Your objective ->
From the entries below, please gather each line containing the string "packIm".

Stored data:
* * * * *

theorem test_witness_frames :
    live.sub? 0 = some { up := true } ∧ live.portLive = true
    ∧ State.frameVerdict live.cfg.port (frame 0 mwpFrame) = .mwp 100
    ∧ State.frameVerdict live.cfg.port (frame 0 (List.replicate 9217 0)) = .drop 0x10
    ∧ State.frameVerdict live.cfg.port { frame 0 mwpFrame with fcsOk := false } = .ignore
    ∧ State.frameVerdict live.cfg.port (frame 0 (List.replicate 12 0 ++ [0x88, 0xCC, 0, 0])) = .pass
    ∧ ((withRx 4194205 0).sub? 0).map (fun p => decide (4194304 < p.rxBytes + 100)) = some true
    ∧ (((withRx 4194204 0).sub? 0).map (fun p => decide (p.rxBytes + 100 ≤ 4194304)) = some true ∧ (withRx 4194204 0).cfg.port.pfc ≠ 1)
    ∧ (((withRx 3145629 1).sub? 0).map (fun p => decide (p.xoffSent = false ∧ p.rxBytes + 100 ≤ 4194304 ∧ 3145728 < p.rxBytes + 100)) = some true
      ∧ (withRx 3145629 1).cfg.port.pfc = 1 ∧ bitAt 1 (withRx 3145629 1).cfg.port.pcp = true)
    ∧ (List.replicate 1024 0 : Bytes).length ≤ 1024 ∧ 1024 < (List.replicate 1025 0 : Bytes).length := by
  decide +kernel

theorem test_witness_pause :
    (∃ p, ({ live with subs := [(0, { up := true, pauseQuanta := 1 })] } : State).sub? 0 = some p ∧ 0 < p.pauseQuanta)
    ∧ (let s := withRx 0 1
       s.portLive = true ∧ s.cfg.port.pfc = 1 ∧ bitAt 1 s.cfg.port.pcp = true) := ⟨⟨_, rfl, by decide⟩, by decide⟩

/-- A packet to a group, to a neighbour that is resolved, and to one that is not. -/
theorem test_witness_next_hop :
    (let s : State := { live with subs := [(0, { up := true, neighbors := [(host.addr, 7)] })] }
     let o : Out := .echo 0 host false []
     isGroup (s.destOf o) = false ∧ s.cfg.port.nextHop 0 (s.destOf o) = host.addr
     ∧ (∃ p, s.sub? 0 = some p ∧ p.neighbors.find? (·.1 == host.addr) = some (host.addr, 7))
     ∧ ∃ p, live.sub? 0 = some p ∧ p.neighbors.find? (·.1 == host.addr) = none)
    ∧ isGroup (live.destOf (.hello 0 true [])) = true := by
  refine ⟨⟨?_, ?_, ⟨_, rfl, ?_⟩, ⟨_, rfl, ?_⟩⟩, ?_⟩ <;> decide +kernel

theorem test_witness_neighbors (n : Neighbor) (h : n = ⟨0, true, true, linkLocal 0, [1], 0⟩) :
    n.sub = 0 ∧ n.request = true ∧ live.ownsAddr 0 n.v6 n.target = true ∧ allZero n.sender = false ∧ allZero ([0] : Bytes) = true
    ∧ live.ownsAddr 0 false [9, 9, 9, 9] = false
    ∧ (⟨0, true, false, [1], [], 0⟩ : Neighbor).request = false ∧ allZero (⟨0, true, false, [1], [], 0⟩ : Neighbor).target = false := by
  subst h; refine ⟨rfl, rfl, by simp [State.ownsAddr, PortCfg.owns], ?_⟩; decide


/-- A sealed datagram: header fields above the magic, the version and a single fragment; its payload and a tag of zeros. -/
def dgram (flags type sid : Nat) (p : Bytes) : Bytes :=
  leBytes 32 (0x4D57 + 2 ^ 16 + flags + type * 2 ^ 24 + p.length * 2 ^ 32 + sid * 2 ^ 48 + 2 ^ 144 + 2 ^ 192) ++ p ++ List.replicate 16 0

/-- The device with no room for unfinished messages. -/
def noRoom : State := { live with cfg := { live.cfg with limits := { live.cfg.limits with rxBytes := 0 } } }

theorem test_witness_datagram_checks :
    datagramOk [] = false ∧ live.portLive = true
    ∧ (datagramOk (dgram 0 0x10 0 []) = true ∧ fld (hdr (dgram 0 0x10 0 [])) 79 48 = 0 ∧ plainType (fld (hdr (dgram 0 0x10 0 [])) 31 24) = false)
    ∧ (let b := dgram (2 ^ 23) 0x60 0 (List.replicate 88 0)
       let h := hdr b
       datagramOk b = true ∧ fld h 79 48 = 0 ∧ plainType (fld h 31 24) = true ∧ bitAt h 23 = true ∧ fld h 111 80 = 0 ∧ fld h 143 112 = 0
       ∧ fld h 207 192 = 1 ∧ allZero (b.drop (32 + fld h 45 32)) = true ∧ live.plainParts = []
       ∧ live.rxHeld + fld h 45 32 ≤ live.cfg.limits.rxBytes ∧ (noRoom).cfg.limits.rxBytes < (noRoom).rxHeld + fld h 45 32)
    ∧ (let h := hdr (dgram 0 0x10 3 [])
       datagramOk (dgram 0 0x10 3 []) = true ∧ fld h 79 48 ≠ 0
       ∧ live.sessions.find? (fun q => q.wire == fld h 79 48 && q.peer == host) = none)
    ∧ (let h := hdr (dgram 0 0x10 1 [])
       datagramOk (dgram 0 0x10 1 []) = true ∧ fld h 79 48 ≠ 0
       ∧ live.sessions.find? (fun q => q.wire == fld h 79 48 && q.peer == host) = some hostQ ∧ bitAt h 21 = hostQ.weInitiated)
    ∧ (let h := hdr (dgram (2 ^ 21) 0x10 1 [])
       live.sessions.find? (fun q => q.wire == fld h 79 48 && q.peer == host) = some hostQ ∧ bitAt h 21 ≠ hostQ.weInitiated) := by
  decide +kernel
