-- ==== Sys2Proof/Machine/ImFormat.lean ====
section
/-! DEFINITION. Meanings of the IM-format wide moves (R103, R104).
The block packs the operands and the kind's opcode literal into its output word. What the words do when a core runs
them is not in the spec (R7). -/

namespace Sys2Proof.Machine

/-- `MOVZ` (R103). -/
def execMovz (rd : Reg) (v : Int) (hw : ShiftAmount) (s : State) : Host.Outcome State Fault Refusal :=
  emit (packIm (Params.spec.opc .movz) rd v hw) s

/-- `MOVK` (R104). -/
def execMovk (rd : Reg) (v : Int) (hw : ShiftAmount) (s : State) : Host.Outcome State Fault Refusal :=
  emit (packIm (Params.spec.opc .movk) rd v hw) s

end Sys2Proof.Machine
end

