-- ==== Sys2Proof/Machine/Flags.lean ====
section
/-! DEFINITION. The block has no flag and writes none (R26). What it does have is six kinds the source marks
"(+SetFlags)": each encodes like its base kind and differs only in its opcode literal (R26, R44, D5). -/

namespace Sys2Proof.Machine

/-- The instruction of the base kind with the same operands, for an instruction of a SetFlags kind. -/
def setFlagsBase : Instr → Option Instr
  | .adds rd rn rm => some (.add rd rn rm)
  | .subs rd rn rm => some (.sub rd rn rm)
  | .ands rd rn rm => some (.and rd rn rm)
  | .addis rd rn v => some (.addi rd rn v)
  | .subis rd rn v => some (.subi rd rn v)
  | .andis rd rn v => some (.andi rd rn v)
  | .add _ _ _ | .sub _ _ _ | .and _ _ _ | .orr _ _ _ | .eor _ _ _ => none
  | .addi _ _ _ | .subi _ _ _ | .andi _ _ _ | .orri _ _ _ | .eori _ _ _ => none
  | .stur _ _ _ | .ldur _ _ _ | .sturb _ _ _ | .ldurb _ _ _ => none
  | .movz _ _ _ | .movk _ _ _ | .lsr _ _ _ | .lsl _ _ _ => none
  | .cbz _ _ | .cbnz _ _ | .bCond _ _ | .b _ | .bl _ | .br _ => none

end Sys2Proof.Machine
end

* * * * *

Exercise response ->
  emit (packIm (Params.spec.opc .movz) rd v hw) s
  emit (packIm (Params.spec.opc .movk) rd v hw) s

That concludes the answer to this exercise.